/-- PROOF where both slots have emptied with a region on top (R138, R358): subcode 5 at the position given. -/
def checkStarved (s : State) (blk c slot : Nat) (pos : Word) (sig : Word) : State :=
  if slotsStarved s blk c then
    let live := match getCourse s blk c with
      | some k => k.live
      | none => 0
    let f : FaultInfo := ⟨0x0C, 5, live, 0, sig.toNat, false⟩
    if mayReplay s blk then replayBlock s blk c slot f pos
    else match getBlock s blk with
      | some b => removeContext s b.asid f pos b.core c slot false
      | none => s
  else s

/-- Take ids out of the pending sets and the wait of a course (R84, R85). -/
def unpend (k : Course) (ids : List Nat) : Course :=
  let f (p : Path) : Path := { p with pending := p.pending.filter (fun i => !ids.contains i) }
  { k with path0 := k.path0.map f, path1 := k.path1.map f
           longs := k.longs.filter (fun w => !ids.contains w.id)
           waitLongs := k.waitLongs.filter (fun i => !ids.contains i) }

/-- A long write that a result brings, not the start of a command (R84, R205). -/
def landable (k : Course) (id : Nat) : Bool := k.longs.any (fun w => w.id = id && (w.load || w.holds.isEmpty))

/-- Acknowledgements are in. -/
def acksIn (s : State) (acks : List Nat) : Bool := acks.all (fun i => (find? s.remotes i).isNone)

/-- A path that waits for long writes, or for acknowledgements, goes on when none of them is outstanding any more (R179,
R224). -/
def wakeLongs (s : State) (k : Course) (p : Path) : Path :=
  match p.park with
  | .longs ids acks => if ids.all (fun i => !(k.longs.any (·.id = i))) && acksIn s acks then { p with park := .running } else p
  | _ => p

/-- The paths of a course that waited for what has come go on. -/
def wakeCourse (s : State) (k : Course) : Course :=
  { k with path0 := k.path0.map (wakeLongs s k), path1 := k.path1.map (wakeLongs s k) }

/-- The path still stands where `p` did, with lanes of it left: no casualty has moved or emptied it (R321). -/
def pathThere (s : State) (blk c slot : Nat) (p : Path) : Bool :=
  match (getCourse s blk c).bind (fun k => getPath k slot) with
  | some q => q.pc == p.pc && q.slot == p.slot && q.mask &&& p.mask != 0
  | none => false

/-- The lanes that one poisoned load kills (R167, R321): they die, the record is written, and with CONTAIN in force the
path `slot` goes on at the handler. -/
def casualty (s : State) (blk c slot : Nat) (d : Lanes) (tag : Half) (va : Double) : State :=
  match getCourse s blk c with
  | none => s
  | some k =>
    let d := d &&& k.live
    if d = 0 then s
    else
      let p := getPath k slot
      let pos := match p with
        | some p => pathPos s blk p
        | none => 0
      let s := lanesLeft (setCourse s blk c { k with live := k.live &&& ~~~d, dead := k.dead ||| d, casualty := d }) blk c d
      let s := courseRecord s blk c slot ⟨0x0D, 0, d, tag, va.toNat % 2 ^ 48, false⟩ pos false
      let handled := k.contain && k.cashdl.toNat / 16 ≠ 0
      match p with
      | some p =>
        if handled && p.mask &&& ~~~d ≠ 0 then
          updPath s blk c slot (fun q => { q with
            pc := BitVec.ofNat 64 (blockCode s blk + k.cashdl.toNat / 16 * 16), slot := 0, sig := 0,
            park := .running, waited := [], faultId := none, remotes := [], latched := none, delivery := none, fetched := [] })
        else checkStarved s blk c slot pos p.sig
      | none => s

/-- The path slot whose lanes a load kills: the one that holds the lowest of them, or else one that holds the load pending. -/
def deathSlot (k : Course) (w : LongWrite) (d : Lanes) : Nat :=
  let l := (lowestLane d).getD 0
  match k.path0, k.path1 with
  | some p, some q => if hasLane q.mask l || (!hasLane p.mask l && !p.pending.contains w.id) then 1 else 0
  | some _, none => 0
  | none, _ => 1

/-- The lanes that a long write kills as it arrives (R167). -/
def longKills (k : Course) (w : LongWrite) : Lanes := (if w.killAll then k.live else w.kill) &&& k.live

/-- The long writes that land with these: a load that kills lanes of a path completes every long write pending there first
(R321). -/
def landedWith (k : Course) (ids : List Nat) : List Nat :=
  let kills := k.longs.filter (fun w => ids.contains w.id && longKills k w != 0)
  ids ++ (kills.flatMap (fun w => match getPath k (deathSlot k w (longKills k w)) with
    | some p => p.pending
    | none => [])).filter (fun i => landable k i && !ids.contains i)

/-- Long writes of a course complete: their values are in the register file, the loads among them that brought poison kill
their lanes, and the paths that waited go on (R84, R167, R179, R321). -/
def completeLongs (s : State) (blk c : Nat) (ids : List Nat) : State :=
  match getCourse s blk c with
  | none => s
  | some k =>
    let ids := landedWith k ids
    let mine := k.longs.filter (fun w => ids.contains w.id)
    let k1 := mine.foldl (fun k w => applyWrites k w.writes) k
    let s := setCourse s blk c (wakeCourse s (unpend k1 ids))
    mine.foldl (fun s w => if longKills k w = 0 then s else casualty s blk c (deathSlot k w (longKills k w)) (longKills k w) w.tag w.va) s

/-- The registers of a path's slices that an engine has still to read (R205). -/
def sliceHolds (k : Course) (p : Path) : List Nat := p.pending.filter (fun i => !landable k i)

/-- Every long write pending in a path completes (R137, R138, R243, R366); registers that an engine has still to read stay
pending (R205, R265). -/
def completePath (s : State) (blk c slot : Nat) : State :=
  match getCourse s blk c with
  | none => s
  | some k => match getPath k slot with
    | none => s
    | some p => if (p.pending.filter (landable k)).isEmpty then s else completeLongs s blk c (p.pending.filter (landable k))

/-! ### Pushes -/

/-- Why a push cannot be made (R147). -/
inductive PushFault where
  | dstack
  | dspill (va : Nat)
  deriving DecidableEq, Repr

/-- The checks of an instruction that needs `n` pushes (R147). -/
def pushCheck (s : State) (blk : Nat) (k : Course) (n : Nat) : Option PushFault :=
  match blockCtx s blk with
  | none => some .dstack
  | some x =>
    if x.depth < k.depth + n then some .dstack
    else match (List.range n).find? (fun i => !entryWritable s x k.stackSlot (k.depth + i)) with
      | some i => some (.dspill ((entryBad s x k.stackSlot (k.depth + i) true).getD 0))
      | none => none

# # # # #

Exercise instructions -> Could you write out all of the entries precisely as they stand?

Response to the task ->
/-- PROOF where both slots have emptied with a region on top (R138, R358): subcode 5 at the position given. -/
def checkStarved (s : State) (blk c slot : Nat) (pos : Word) (sig : Word) : State :=
  if slotsStarved s blk c then
    let live := match getCourse s blk c with
      | some k => k.live
      | none => 0
    let f : FaultInfo := ⟨0x0C, 5, live, 0, sig.toNat, false⟩
    if mayReplay s blk then replayBlock s blk c slot f pos
    else match getBlock s blk with
      | some b => removeContext s b.asid f pos b.core c slot false
      | none => s
  else s

/-- Take ids out of the pending sets and the wait of a course (R84, R85). -/
def unpend (k : Course) (ids : List Nat) : Course :=
  let f (p : Path) : Path := { p with pending := p.pending.filter (fun i => !ids.contains i) }
  { k with path0 := k.path0.map f, path1 := k.path1.map f
           longs := k.longs.filter (fun w => !ids.contains w.id)
           waitLongs := k.waitLongs.filter (fun i => !ids.contains i) }

/-- A long write that a result brings, not the start of a command (R84, R205). -/
def landable (k : Course) (id : Nat) : Bool := k.longs.any (fun w => w.id = id && (w.load || w.holds.isEmpty))

/-- Acknowledgements are in. -/
def acksIn (s : State) (acks : List Nat) : Bool := acks.all (fun i => (find? s.remotes i).isNone)

/-- A path that waits for long writes, or for acknowledgements, goes on when none of them is outstanding any more (R179,
R224). -/
def wakeLongs (s : State) (k : Course) (p : Path) : Path :=
  match p.park with
  | .longs ids acks => if ids.all (fun i => !(k.longs.any (·.id = i))) && acksIn s acks then { p with park := .running } else p
  | _ => p

/-- The paths of a course that waited for what has come go on. -/
def wakeCourse (s : State) (k : Course) : Course :=
  { k with path0 := k.path0.map (wakeLongs s k), path1 := k.path1.map (wakeLongs s k) }

/-- The path still stands where `p` did, with lanes of it left: no casualty has moved or emptied it (R321). -/
def pathThere (s : State) (blk c slot : Nat) (p : Path) : Bool :=
  match (getCourse s blk c).bind (fun k => getPath k slot) with
  | some q => q.pc == p.pc && q.slot == p.slot && q.mask &&& p.mask != 0
  | none => false

/-- The lanes that one poisoned load kills (R167, R321): they die, the record is written, and with CONTAIN in force the
path `slot` goes on at the handler. -/
def casualty (s : State) (blk c slot : Nat) (d : Lanes) (tag : Half) (va : Double) : State :=
  match getCourse s blk c with
  | none => s
  | some k =>
    let d := d &&& k.live
    if d = 0 then s
    else
      let p := getPath k slot
      let pos := match p with
        | some p => pathPos s blk p
        | none => 0
      let s := lanesLeft (setCourse s blk c { k with live := k.live &&& ~~~d, dead := k.dead ||| d, casualty := d }) blk c d
      let s := courseRecord s blk c slot ⟨0x0D, 0, d, tag, va.toNat % 2 ^ 48, false⟩ pos false
      let handled := k.contain && k.cashdl.toNat / 16 ≠ 0
      match p with
      | some p =>
        if handled && p.mask &&& ~~~d ≠ 0 then
          updPath s blk c slot (fun q => { q with
            pc := BitVec.ofNat 64 (blockCode s blk + k.cashdl.toNat / 16 * 16), slot := 0, sig := 0,
            park := .running, waited := [], faultId := none, remotes := [], latched := none, delivery := none, fetched := [] })
        else checkStarved s blk c slot pos p.sig
      | none => s

/-- The path slot whose lanes a load kills: the one that holds the lowest of them, or else one that holds the load pending. -/
def deathSlot (k : Course) (w : LongWrite) (d : Lanes) : Nat :=
  let l := (lowestLane d).getD 0
  match k.path0, k.path1 with
  | some p, some q => if hasLane q.mask l || (!hasLane p.mask l && !p.pending.contains w.id) then 1 else 0
  | some _, none => 0
  | none, _ => 1

/-- The lanes that a long write kills as it arrives (R167). -/
def longKills (k : Course) (w : LongWrite) : Lanes := (if w.killAll then k.live else w.kill) &&& k.live

/-- The long writes that land with these: a load that kills lanes of a path completes every long write pending there first
(R321). -/
def landedWith (k : Course) (ids : List Nat) : List Nat :=
  let kills := k.longs.filter (fun w => ids.contains w.id && longKills k w != 0)
  ids ++ (kills.flatMap (fun w => match getPath k (deathSlot k w (longKills k w)) with
    | some p => p.pending
    | none => [])).filter (fun i => landable k i && !ids.contains i)

/-- Long writes of a course complete: their values are in the register file, the loads among them that brought poison kill
their lanes, and the paths that waited go on (R84, R167, R179, R321). -/
def completeLongs (s : State) (blk c : Nat) (ids : List Nat) : State :=
  match getCourse s blk c with
  | none => s
  | some k =>
    let ids := landedWith k ids
    let mine := k.longs.filter (fun w => ids.contains w.id)
    let k1 := mine.foldl (fun k w => applyWrites k w.writes) k
    let s := setCourse s blk c (wakeCourse s (unpend k1 ids))
    mine.foldl (fun s w => if longKills k w = 0 then s else casualty s blk c (deathSlot k w (longKills k w)) (longKills k w) w.tag w.va) s

/-- The registers of a path's slices that an engine has still to read (R205). -/
def sliceHolds (k : Course) (p : Path) : List Nat := p.pending.filter (fun i => !landable k i)

/-- Every long write pending in a path completes (R137, R138, R243, R366); registers that an engine has still to read stay
pending (R205, R265). -/
def completePath (s : State) (blk c slot : Nat) : State :=
  match getCourse s blk c with
  | none => s
  | some k => match getPath k slot with
    | none => s
    | some p => if (p.pending.filter (landable k)).isEmpty then s else completeLongs s blk c (p.pending.filter (landable k))

/-! ### Pushes -/

/-- Why a push cannot be made (R147). -/
inductive PushFault where
  | dstack
  | dspill (va : Nat)
  deriving DecidableEq, Repr

/-- The checks of an instruction that needs `n` pushes (R147). -/
def pushCheck (s : State) (blk : Nat) (k : Course) (n : Nat) : Option PushFault :=
  match blockCtx s blk with
  | none => some .dstack
  | some x =>
    if x.depth < k.depth + n then some .dstack
    else match (List.range n).find? (fun i => !entryWritable s x k.stackSlot (k.depth + i)) with
      | some i => some (.dspill ((entryBad s x k.stackSlot (k.depth + i) true).getD 0))
      | none => none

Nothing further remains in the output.